Firstly - I read elsewhere on the Internet that one shouldn't use both _setmode and SetConsoleOutputCP/SetConsoleCP together in a code, so I deleted that part. However, no matter whether I delete this part or not, reading from a file does not succeed.
I don't understand what has happened.

Notwithstanding the above problem I thank you for your _setmode suggestion :)
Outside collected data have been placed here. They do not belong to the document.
-- ==== Sys2Proof/Laws/CanonDeck.lean ====
section
/-! SUPPORT. The operations of Machine/Deck.lean keep the registers and the reservoir in canonical form. -/

namespace Sys2Proof.Machine

set_option maxRecDepth 8000

theorem putBank_canon : ∀ x0 x1 x2 x3, Mach.canon x3 → Mach.canon (putBank x0 x1 x2 x3) := by
  intro x0 x1 x2 x3 h
  unfold putBank
  apply each_canon
  · intro a1_0 m1 h1
    apply setLut_canon
    exact h1
  · exact h

theorem forcedOff_canon : ∀ x0 x1 x2, Mach.canon x2 → Mach.canon (forcedOff x0 x1 x2) := by
  intro x0 x1 x2 h
  unfold forcedOff
  dsimp -proj -iota -eta only
  refine canon_ite ?_ ?_
  · apply setEv_canon
    apply each_canon
    · intro a1_0 m1 h1
      apply setPd_canon
      exact h1
    · refine canon_ite ?_ ?_
      · refine canon_mk (canon_of ?_)
        exact h
      · exact h
  · exact h

theorem loadReserves_canon : ∀ x0 x1, Mach.canon x1 → Mach.canon (loadReserves x0 x1) := by
  intro x0 x1 h
  unfold loadReserves
  apply each_canon
  · intro a1_0 m1 h1
    apply checkReserve_canon
    apply refreshKind_canon
    apply fset_canon
    exact h1
  · exact h

theorem setImg_canon : ∀ x0 x1, Mach.canon x1 → Mach.canon (setImg x0 x1) := by
  intro x0 x1 h
  unfold setImg
  refine canon_mk (canon_of ?_)
  exact h

theorem storeSects_canon : ∀ x0 x1, Mach.canon x1 → Mach.canon (storeSects x0 x1) := by
  intro x0 x1 h
  unfold storeSects
  dsimp -proj -iota -eta only
  apply each_canon
  · intro a1_0 m1 h1
    apply setImg_canon
    exact h1
  · exact h

theorem loadWords_canon : ∀ x0 x1 x2 x3 x4, Mach.canon x4 → Mach.canon (loadWords x0 x1 x2 x3 x4) := by
  intro x0 x1 x2 x3 x4 h
  unfold loadWords
  apply each_canon
  · intro a1_0 m1 h1
    apply wr_canon
    exact h1
  · exact h

theorem loadCurves_canon : ∀ x0 x1 x2, Mach.canon x2 → Mach.canon (loadCurves x0 x1 x2) := by
  intro x0 x1 x2 h
  unfold loadCurves
  apply loadWords_canon
  exact h

theorem writeAnchors_canon : ∀ x0 x1, Mach.canon x1 → Mach.canon (writeAnchors x0 x1) := by
  intro x0 x1 h
  unfold writeAnchors
  dsimp -proj -iota -eta only
  refine canon_ite ?_ ?_
  · apply setStage_canon
    refine canon_ite ?_ ?_
    · apply setStage_canon
      exact h
    · apply applyAnchor_canon
      exact h
  · apply applyAnchor_canon
    refine canon_ite ?_ ?_
    · apply setStage_canon
      exact h
    · apply applyAnchor_canon
      exact h

theorem putWords_canon : ∀ x0 x1 x2, Mach.canon x2 → Mach.canon (putWords x0 x1 x2) := by
  intro x0 x1 x2 h
  unfold putWords
  apply each_canon
  · intro a1_0 m1 h1
    apply wr_canon
    exact h1
  · exact h

theorem loadFrame_canon : ∀ x0 x1 x2, Mach.canon x2 → Mach.canon (loadFrame x0 x1 x2) := by
  intro x0 x1 x2 h
  unfold loadFrame
  dsimp -proj -iota -eta only
  refine canon_ite ?_ ?_
  · refine canon_mk (canon_of ?_)
    exact h
  · refine canon_mk (canon_of ?_)
    exact h

theorem loadBoard_canon : ∀ x0 x1, Mach.canon x1 → Mach.canon (loadBoard x0 x1) := by
  intro x0 x1 h
  unfold loadBoard
  dsimp -proj -iota -eta only
  apply refreshTrace_canon
  apply setEvIf_canon
  apply fset_canon
  apply fsetB_canon
  exact h

theorem loadBanks_canon : ∀ x0 x1 x2, Mach.canon x2 → Mach.canon (loadBanks x0 x1 x2) := by
  intro x0 x1 x2 h
  unfold loadBanks
  dsimp -proj -iota -eta only
  apply each_canon
  · intro a1_0 m1 h1
    apply setEvIf_canon
    apply refreshIdle_canon
    apply fset_canon
    apply putBank_canon
    refine canon_ite ?_ ?_
    · apply dropCycles_canon
      exact h1
    · exact h1
  · exact h

theorem restTiles_canon : ∀ x0 x1, Mach.canon x1 → Mach.canon (restTiles x0 x1) := by
  intro x0 x1 h
  unfold restTiles
  apply each_canon
  · intro a1_0 m1 h1
    split
    · refine canon_ite ?_ ?_
      · apply commitTile_canon
        exact h1
      · exact h1
    · exact h1
  · exact h

theorem loadTiles_canon : ∀ x0 x1, Mach.canon x1 → Mach.canon (loadTiles x0 x1) := by
  intro x0 x1 h
  unfold loadTiles
  apply each_canon
  · intro a1_0 m1 h1
    split
    · apply commitTile_canon
      exact h1
    · exact h1
  · exact h

theorem loadFes_canon : ∀ x0 x1 x2 x3, Mach.canon x3 → Mach.canon (loadFes x0 x1 x2 x3) := by
  intro x0 x1 x2 x3 h
  unfold loadFes
  dsimp -proj -iota -eta only
  refine canon_ite ?_ ?_
  · exact h
  · apply fesRestart_canon
    apply putWords_canon
    apply putWords_canon
    exact h

theorem loadAdj_canon : ∀ x0 x1 x2, Mach.canon x2 → Mach.canon (loadAdj x0 x1 x2) := by
  intro x0 x1 x2 h
  unfold loadAdj
  dsimp -proj -iota -eta only
  apply fset_canon
  apply fsetB_canon
  apply fset_canon
  apply fsetB_canon
  exact h

theorem loadDemand_canon : ∀ x0 x1, Mach.canon x1 → Mach.canon (loadDemand x0 x1) := by
  intro x0 x1 h
  unfold loadDemand
  apply each_canon
  · intro a1_0 m1 h1
    apply fset_canon
    exact h1
  · exact h

theorem loadSect_canon : ∀ x0 x1 x2 x3 x4, Mach.canon x4 → Mach.canon (loadSect x0 x1 x2 x3 x4) := by
  intro x0 x1 x2 x3 x4 h
  unfold loadSect
  split
  · apply loadTiles_canon
    exact h
  · apply loadFrame_canon
    exact h
  · apply each_canon
    · intro a1_0 m1 h1
      apply loadFes_canon
      exact h1
    · exact h
  · apply each_canon
    · intro a2_0 m2 h2
      apply loadCurves_canon
      exact h2
    · exact h
  · apply loadBanks_canon
    exact h
  · apply loadBoard_canon
    exact h
  · apply loadWords_canon
    exact h
  · apply each_canon
    · intro a3_0 m3 h3
      apply loadAdj_canon
      exact h3
    · exact h
  · apply loadReserves_canon
    exact h
  · apply loadDemand_canon
    exact h
  · exact h

theorem planSects_canon : ∀ x0 x1, Mach.canon x1 → Mach.canon (planSects x0 x1) := by
  intro x0 x1 h
  unfold planSects
  dsimp -proj -iota -eta only
  refine canon_ite ?_ ?_
  · refine canon_ite ?_ ?_
    · refine canon_ite ?_ ?_
      · apply each_canon
        · intro a1_0 m1 h1
          refine canon_ite ?_ ?_
          · exact h1
          · apply loadSect_canon
            exact h1
        · exact h
      · apply restTiles_canon
        apply each_canon
        · intro a2_0 m2 h2
          refine canon_ite ?_ ?_
          · exact h2
          · apply loadSect_canon
            exact h2
        · exact h
    · refine canon_ite ?_ ?_
      · refine canon_mk (canon_of ?_)
        refine canon_ite ?_ ?_
        · apply each_canon
          · intro a3_0 m3 h3
            refine canon_ite ?_ ?_
            · exact h3
            · apply loadSect_canon
              exact h3
          · exact h
        · apply restTiles_canon
          apply each_canon
          · intro a4_0 m4 h4
            refine canon_ite ?_ ?_
            · exact h4
            · apply loadSect_canon
              exact h4
          · exact h
      · apply loadFrame_canon
        refine canon_ite ?_ ?_
        · apply each_canon
          · intro a5_0 m5 h5
            refine canon_ite ?_ ?_
            · exact h5
            · apply loadSect_canon
              exact h5
          · exact h
        · apply restTiles_canon
          apply each_canon
          · intro a6_0 m6 h6
            refine canon_ite ?_ ?_
            · exact h6
            · apply loadSect_canon
              exact h6
          · exact h
  · apply applyAnchor_canon
    apply applyAnchor_canon
    refine canon_ite ?_ ?_
    · refine canon_ite ?_ ?_
      · apply each_canon
        · intro a7_0 m7 h7
          refine canon_ite ?_ ?_
          · exact h7
          · apply loadSect_canon
            exact h7
        · exact h
      · apply restTiles_canon
        apply each_canon
        · intro a8_0 m8 h8
          refine canon_ite ?_ ?_
          · exact h8
          · apply loadSect_canon
            exact h8
        · exact h
    · refine canon_ite ?_ ?_
      · refine canon_mk (canon_of ?_)
        refine canon_ite ?_ ?_
        · apply each_canon
          · intro a9_0 m9 h9
            refine canon_ite ?_ ?_
            · exact h9
            · apply loadSect_canon
              exact h9
          · exact h
        · apply restTiles_canon
          apply each_canon
          · intro a10_0 m10 h10
            refine canon_ite ?_ ?_
            · exact h10
            · apply loadSect_canon
              exact h10
          · exact h
      · apply loadFrame_canon
        refine canon_ite ?_ ?_
        · apply each_canon
          · intro a11_0 m11 h11
            refine canon_ite ?_ ?_
            · exact h11
            · apply loadSect_canon
              exact h11
          · exact h
        · apply restTiles_canon
          apply each_canon
          · intro a12_0 m12 h12
            refine canon_ite ?_ ?_
            · exact h12
            · apply loadSect_canon
              exact h12
          · exact h

theorem refreshLims_canon : ∀ x0, Mach.canon x0 → Mach.canon (refreshLims x0) := by
  intro x0 h
  unfold refreshLims
  apply fset_canon
  apply fset_canon
  apply fset_canon
  apply fset_canon
  exact h

theorem dmaCapReset_canon (m : Mach) (h : m.canon) : (dmaCapReset m).canon := canon_mk ⟨tabWf_filter h.1 _, h.2⟩

theorem loadParts_canon : ∀ x0 x1 x2, Mach.canon x2 → Mach.canon (loadParts x0 x1 x2) := by
  intro x0 x1 x2 h
  unfold loadParts
  dsimp -proj -iota -eta only
  apply refreshOverQuota_canon
  apply each_canon
  · intro a1_0 m1 h1
    apply setUse_canon
    exact h1
  · apply each_canon
    · intro a2_0 m2 h2
      apply wr_canon
      apply fset_canon
      apply fset_canon
      exact h2
    · exact h

theorem deckBase_canon : ∀ x0 x1 x2, Mach.canon x2 → Mach.canon (deckBase x0 x1 x2) := by
  intro x0 x1 x2 h
  unfold deckBase
  dsimp -proj -iota -eta only
  apply fset_canon
  apply loadParts_canon
  apply dirEmpty_canon
  apply dmaCapReset_canon
  refine canon_mk (canon_of ?_)
  apply storeSects_canon
  apply setImg_canon
  apply fset_canon
  exact h

theorem planWrites_canon : ∀ x0 x1, Mach.canon x1 → Mach.canon (planWrites x0 x1) := by
  intro x0 x1 h
  unfold planWrites
  dsimp -proj -iota -eta only
  apply each_canon
  · intro a1_0 m1 h1
    refine canon_ite ?_ ?_
    · apply blockWrite_canon
      exact h1
    · apply fset_canon
      apply fset_canon
      apply fset_canon
      apply setEv_canon
      apply blockWrite_canon
      exact h1
  · exact h

theorem setIdent_canon : ∀ x0 x1, Mach.canon x1 → Mach.canon (setIdent x0 x1) := by
  intro x0 x1 h
  unfold setIdent
  dsimp -proj -iota -eta only
  apply mirror_canon
  apply wr_canon
  apply wr_canon
  apply setImg_canon
  exact h

theorem deckSects_canon : ∀ x0, Mach.canon x0 → Mach.canon (deckSects x0) := by
  intro x0 h
  unfold deckSects
  apply each_canon
  · intro a1_0 m1 h1
    split
    · exact h1
    · apply loadSect_canon
      exact h1
  · apply loadBoard_canon
    exact h

theorem planEnter_canon : ∀ x0 x1, Mach.canon x1 → Mach.canon (planEnter x0 x1) := by
  intro x0 x1 h
  unfold planEnter
  apply planWrites_canon
  apply planSects_canon
  exact h

theorem regApply_canon {k : Nat} {l : List ((Nat × W) × Nat)} {m b : Mach} (e : regApply k l m = .ok b) (h : m.canon) :
    b.canon := by
  induction l generalizing m with
  | nil => cases e; exact h
  | cons x l ih =>
    unfold regApply at e
    dsimp -proj -iota -eta only at e
    split at e
    · exact ih e (blockWrite_canon _ _ _ h)
    · cases e

theorem reshApply_canon {f : Mach → Mach} (hf : ∀ m : Mach, m.canon → (f m).canon) {l : List Byte} {m b : Mach}
    (e : reshApply f l m = .ok b) (h : m.canon) : b.canon := by
  unfold reshApply at e
  extract_lets ss p m0 m1 at e
  have h1 : m1.canon :=
    each_canon _ _ (fun s t ht => loadSect_canon _ _ _ _ _ ht) _ (storeSects_canon _ _ (setEvIf_canon _ _ _ h))
  clear_value m1 ss
  split at e
  · cases e
  · split at e
    · cases e
    · next m2 hp =>
      extract_lets m3 m4 at e
      have h3 : m3.canon := refreshLims_canon _ (forcedOff_canon _ _ _ (hf _ (regApply_canon hp h1)))
      have h4 : m4.canon := canon_ite h3 (writeAnchors_canon _ _ h3)
      clear_value m3 m4
      split at e
      · exact absurd e (fun k => by injection k)
      · rw [← Except.ok.inj e]
        exact setEv_canon _ _ (setIdent_canon _ _ (canon_ite h4 (hf _ h4)))

theorem loadDeck_canon {l : List Byte} {m b : Mach} (e : loadDeck l m = .ok b) (h : m.canon) : b.canon := by
  unfold loadDeck at e
  extract_lets plan m1 at e
  split at e
  · cases e
  · split at e
    · cases e
    · next m2 hp =>
      have h2 : m2.canon := regApply_canon hp (deckSects_canon _ (deckBase_canon _ _ _ h))
      extract_lets m3 at e
      have h3 : m3.canon := refreshLims_canon m2 h2
      clear_value m3 m1
      split at e
      · cases e
      · have h5 := setEv_canon IMG_EVENTS.load_done _ (setIdent_canon (imgIdent l) _
          (fset_canon GCTL_DEV_STATE.deck_loaded 1 _ (writeAnchors_canon (deckSect 16 m3) m3 h3)))
        cases e
        exact canon_ite (startPlanLock_canon _ h5) h5

end Sys2Proof.Machine
end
EDIT: it occured to me suddenly that if one uses _setmode on stdin, to the best of my knowledge this "mode" is inherited by cin and wcin. I tried just that and UTF16 works using not only fgetws, but also wcin.

P.S I couldn't find any appropriate answer on the Internet, so a quick question - is there a way to not const declare how long a stdin buffer is? In an analoguous situation with declaring char input[1000]; std::cin >> input; everyone would try to discourage me from doing such a thing, so I wonder if more "dynamic" approach is available.

Sincerely.
Last edited on
reading from a file does not succeed.

read from a file using ifstream, not wifstream. Windows cannot make wifstream work.
Once you have your data in std::string, then you can do as you please: either print directly (through SetConsoleOutputCP, as in my example above) or convert to UTF16 in a std::wstring using std::codecvt_utf8 or MultibyteToWideChar and print through _O_U16TEXT
Last edited on
Topic archived. No new replies allowed.